RFR 8167065 - Adding support for double precision shifting for x86

Tue Oct 11 18:28:44 UTC 2016

Thank you for explaining the situation.

Okay, add range check methods then. There are examples in the file. Their code should be optimized out when inlined by JIT because as you said the range is limited by mag.length. I don't think you 
need to check for NULL - it is checked outside intrinsic method.

Do you have normal benchmark which will show benefit of BigInteger.shift* intrinsics ?

Thanks,
Vladimir

On 10/11/16 11:19 AM, Lupusoru, Razvan A wrote:
> Vladimir,
>
> Thanks for taking a look! I was debating whether to include range checks since we know based on implementation that the arrays will not be null or out of range. However, I will definitely add them if we agree on the intrinsification.
>
> I do not have performance numbers on using pattern matching for BigInteger shifts. The reason is that current pattern matching implementation I provided relies on knowing constant information in order to confirm that the sum of the two shift counts is 32 (integer case). For BigInteger shifts, the shift count is not a constant, but an invariant (since it is an argument passed in). Being an invariant by itself is not a problem as long as we can walk the graph and determine that the two shifts have sum of 32. That said, I actually did not know how to implement such a solution since detecting the sum via the IR did not look obvious.
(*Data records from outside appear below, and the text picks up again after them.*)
/-! ### Streams (R242 to R245, R259, R260) -/

/-- An operation that goes on after its firing clk. -/
def State.defer (s : State) (clk : Nat) (op : DeferredOp) : State :=
  s.modMe (fun x => x.modMem (fun m => { m with deferred := m.deferred ++
    [{ clk := clk, fired := s.clk, org := s.origin, op := op }] }))

/-- Index of a stream register a8 to a15. -/
def strmIndex : Sel → Fin 8
  | .vec n => Fin.ofNat 8 (n.val - 8)
  | _ => 0

/-- Arming a stream: the location of its block is checked, the block is read on port 0 from n + 1 (R259). -/
def armStream (ext : Bool) (f : OpA) (s : State) : Host.Outcome State Fault Refusal :=
  s.operate [f.a] .zero (fun s =>
    let ea := s.src64 f.a
    let a := ea.toNat
    if a % 64 ≠ 0 ∨ a < s.me.mem.xb ∨ 2 ^ 20 < a + (if ext then 128 else 64) then s.raise .streamFault 1 ea 0
    else
      let id := s.nextId
      let s := ((s.takeId).await id (if ext then 9 else 8) f.d 0xFFFF none .arm).portOp (s.clk + 1) 0 (.take id)
      ((if ext then s.portOp (s.clk + 1) 0 (.take id) else s).defer (s.clk + 1) (.strm (strmIndex f.d) ext a [] id)).done [f.a])

/-- STRM (R259). Arms a stream from a 64-byte block; it is in stream mode at n + 8. -/
def execStrm (f : OpA) (s : State) : Host.Outcome State Fault Refusal := armStream false f s

/-- STRMX (R259). Arms a stream with bounds from a 128-byte block; it is in stream mode at n + 9. -/
def execStrmx (f : OpA) (s : State) : Host.Outcome State Fault Refusal := armStream true f s

/-- The 32-bit words of four dimensions at an offset of a block. -/
def blockWords (bs : List Byte) (off : Nat) : Vector Word32 4 :=
  tab 4 (fun d => BitVec.ofNat 32 (leNat ((bs.drop (off + 4 * d.val)).take 4)))

/-- The parameters of a block (R242). -/
def streamParams (bs : List Byte) (ext : Bool) : StreamParams :=
  let flags := leNat ((bs.drop 8).take 1)
  let zero := Vector.replicate 4 (0 : Word32)
  { base := BitVec.ofNat 64 (leNat (bs.take 8)), esize := BitVec.ofNat 3 flags, sx := flags.testBit 3, vault := flags.testBit 4,
    dims := flags / 32 % 4 + 1, c := blockWords bs 16, t := blockWords bs 32, o := if ext then blockWords bs 64 else zero,
    lo := if ext then blockWords bs 80 else zero, hi := if ext then blockWords bs 96 else zero }

/-- Bytes from `off` to before `lim` are zero. -/
def zeroBytes (bs : List Byte) (off lim : Nat) : Bool := ((bs.drop off).take (lim - off)).all (· == 0)

/-- A malformed block (R242, R245 reason 2). -/
def streamBad (bs : List Byte) (ext : Bool) : Bool :=
  let p := streamParams bs ext
  let flags := leNat ((bs.drop 8).take 1)
  let dimBad := (List.finRange 4).any (fun d => decide (p.dims ≤ d.val) && (p.c.get d != 0 || p.t.get d != 0))
  let blockBad := p.esize == 0 && (decide (p.base.toNat % 64 ≠ 0)
    || (List.finRange 4).any (fun d => decide (d.val < p.dims) && decide ((p.t.get d).toNat % 64 ≠ 0)))
  decide (4 < p.esize.toNat) || flags.testBit 7 || !zeroBytes bs 9 16 || !zeroBytes bs 48 64
    || (ext && !zeroBytes bs 112 128) || dimBad || blockBad

/-- WIN (R260). Moves the origin of a stream armed by STRMX; it starts over at position 0. -/
def execWin (f : OpA) (s : State) : Host.Outcome State Fault Refusal :=
  s.operate [f.a] .zero (fun s =>
    let k := strmIndex f.d
    let t := s.me.core.hoist.strm.get k
    if !t.armed then s.raise .streamFault 5 0 0
    else if !t.ext then s.raise .streamFault 5 (BitVec.ofNat 64 t.blk) (t.par.indexVector t.pos)
    else
      let a := s.src64 f.a
      let v := fun (d : Fin 4) => (a.extractLsb' (16 * d.val) 16).signExtend 32
      let o := tab 4 (fun d => if decide (t.par.dims ≤ d.val) then t.par.o.get d
        else if f.mdf == 1 then v d else t.par.o.get d + v d)
      (s.done [f.a]).modMe (fun x => x.modHoist (fun h => { h with
        strm := Vec.upd h.strm k (fun t => { t with par := { t.par with o := o } }.restart 0) })))

/-- A stream that can issue a refill (R244). -/
def Stream.wantsRefill (t : Stream) : Bool := t.armed && decide (t.issued < t.par.count ∧ t.issued < t.pos + 8)

/-- The stream that the refill engine serves: the first that can issue, after the one last served (R244). -/
def Sett.refillPick (x : Sett) : Option (Fin 8) :=
  ((List.range 8).map (fun i => Fin.ofNat 8 (x.mem.refillPtr.toNat + 1 + i))).find? (fun k => (x.core.hoist.strm.get k).wantsRefill)

/-- Bytes of an element as its value. -/
def refillValue (bs : List Byte) : RefillResult := .value (payloadOf bs)

/-- A stream refill is an access of the hoist, performed when its data lands (R295, R297). -/
def State.noteRefill (s : State) (n : Nat) (r : Reach) (land : Option Nat) : State :=
  (s.noteAccess n
    { num := s.nextId, id := s.nextId, fired := s.clk, reach := r, reads := true, writes := false, perf := land, land := land }).takeId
And currently the value ranges don't seem to provide an easy way to get value range of an expression (like a sum expression).
>
> Thus I decided that in order to take advantage of the benefit of double precision shifting, intrinsification would be best. It also gets around a register allocation issue that I saw in BigInteger.shiftRight where the shiftCount invariants are placed in XMM registers and then loaded in GPRs in the loop.
>
> Thanks again for the quick look at my patch. Let me know if you have any other questions or concerns. I can also provide code snippets of what code used to look like before and it looks like now.
>
> --Razvan
>
> -----Original Message-----
> From: Vladimir Kozlov [mailto:vladimir.kozlov at oracle.com]
> Sent: Tuesday, October 11, 2016 10:55 AM
> To: Lupusoru, Razvan A <razvan.a.lupusoru at intel.com>; hotspot-compiler-dev at openjdk.java.net
> Cc: Viswanathan, Sandhya <sandhya.viswanathan at intel.com>
> Subject: Re: RFR 8167065 - Adding support for double precision shifting for x86
>
> On 10/11/16 10:51 AM, Vladimir Kozlov wrote:
>> Hi Razvan,
>>
>> The biggest issue with this change is missing range checks for
>> accessed arrays (they are generated by JIT with normal compilation). Usually we add additional java method to do that when we intrinsify array accesses.
>> And I don't think we should intrinsify these small loops. When
>> performance improvement you will get for  BigInteger.shiftLeft and BigInteger.shiftRight if you only Pattern match their body code (mag[j++] << nBits | mag[j] >>> nBits2)?
>
> I mean "What performance improvement".
>
>>
>> Thanks,
>> Vladimir
>>
>> On 10/11/16 9:43 AM, Lupusoru, Razvan A wrote:
>>> Hello,
>>>
>>> I would like to propose some work that I have been recently looking
>>> into - which is use of double precision shifting on x86_64. Double
>>> precision shift is an operation which shifts but instead of bringing in zeros or ones, it brings in bits from another source. This is a powerful operation because it allows making some patterns more concise and enables speed up of code which uses masks to create same semantics.
>>>
>>> So I would like to propose a patch which adds support for double precision shifting in two ways:
>>>
>>> 1) Pattern matching is done to catch pattern A << C | B >>> D and A
>>> << C + B >>> D (where C + D is 32 and 64 for integers and longs
>>> respectively)
>>>
>>> 2) BigInteger methods shiftRight and shiftLeft are intrinsified and made to use double precision shifting.
>>>
>>> In order to confirm performance gains, small micros were created
>>> which test the above operations in tight loops. The tests were done on a Skylake i7-6700k. The following performance improvements were seen by me:
>>>
>>> - Intrinsification of BigInteger.shiftLeft: 15%
>>>
>>> - Intrinsification of BigInteger.shiftRight: 25%
>>>
>>> - Pattern replacement of pattern above with integers: 7.5%
>>>
>>> - Pattern replacement of patterns above with longs: 2%
>>>
>>> The bug is filed here:
>>> https://bugs.openjdk.java.net/browse/JDK-8167065
>>>
>>> The webrev for hotspot is available here:
>>> http://cr.openjdk.java.net/~mcberg/8167065/hotspot/webrev.02/
>>>
>>> The webrev for jdk (minor changes to allow intrinsification) is here:
>>> http://cr.openjdk.java.net/~mcberg/8167065/jdk/webrev.01/
>>>
>>> Thanks so much for your consideration!
>>>
>>> --Razvan
>>>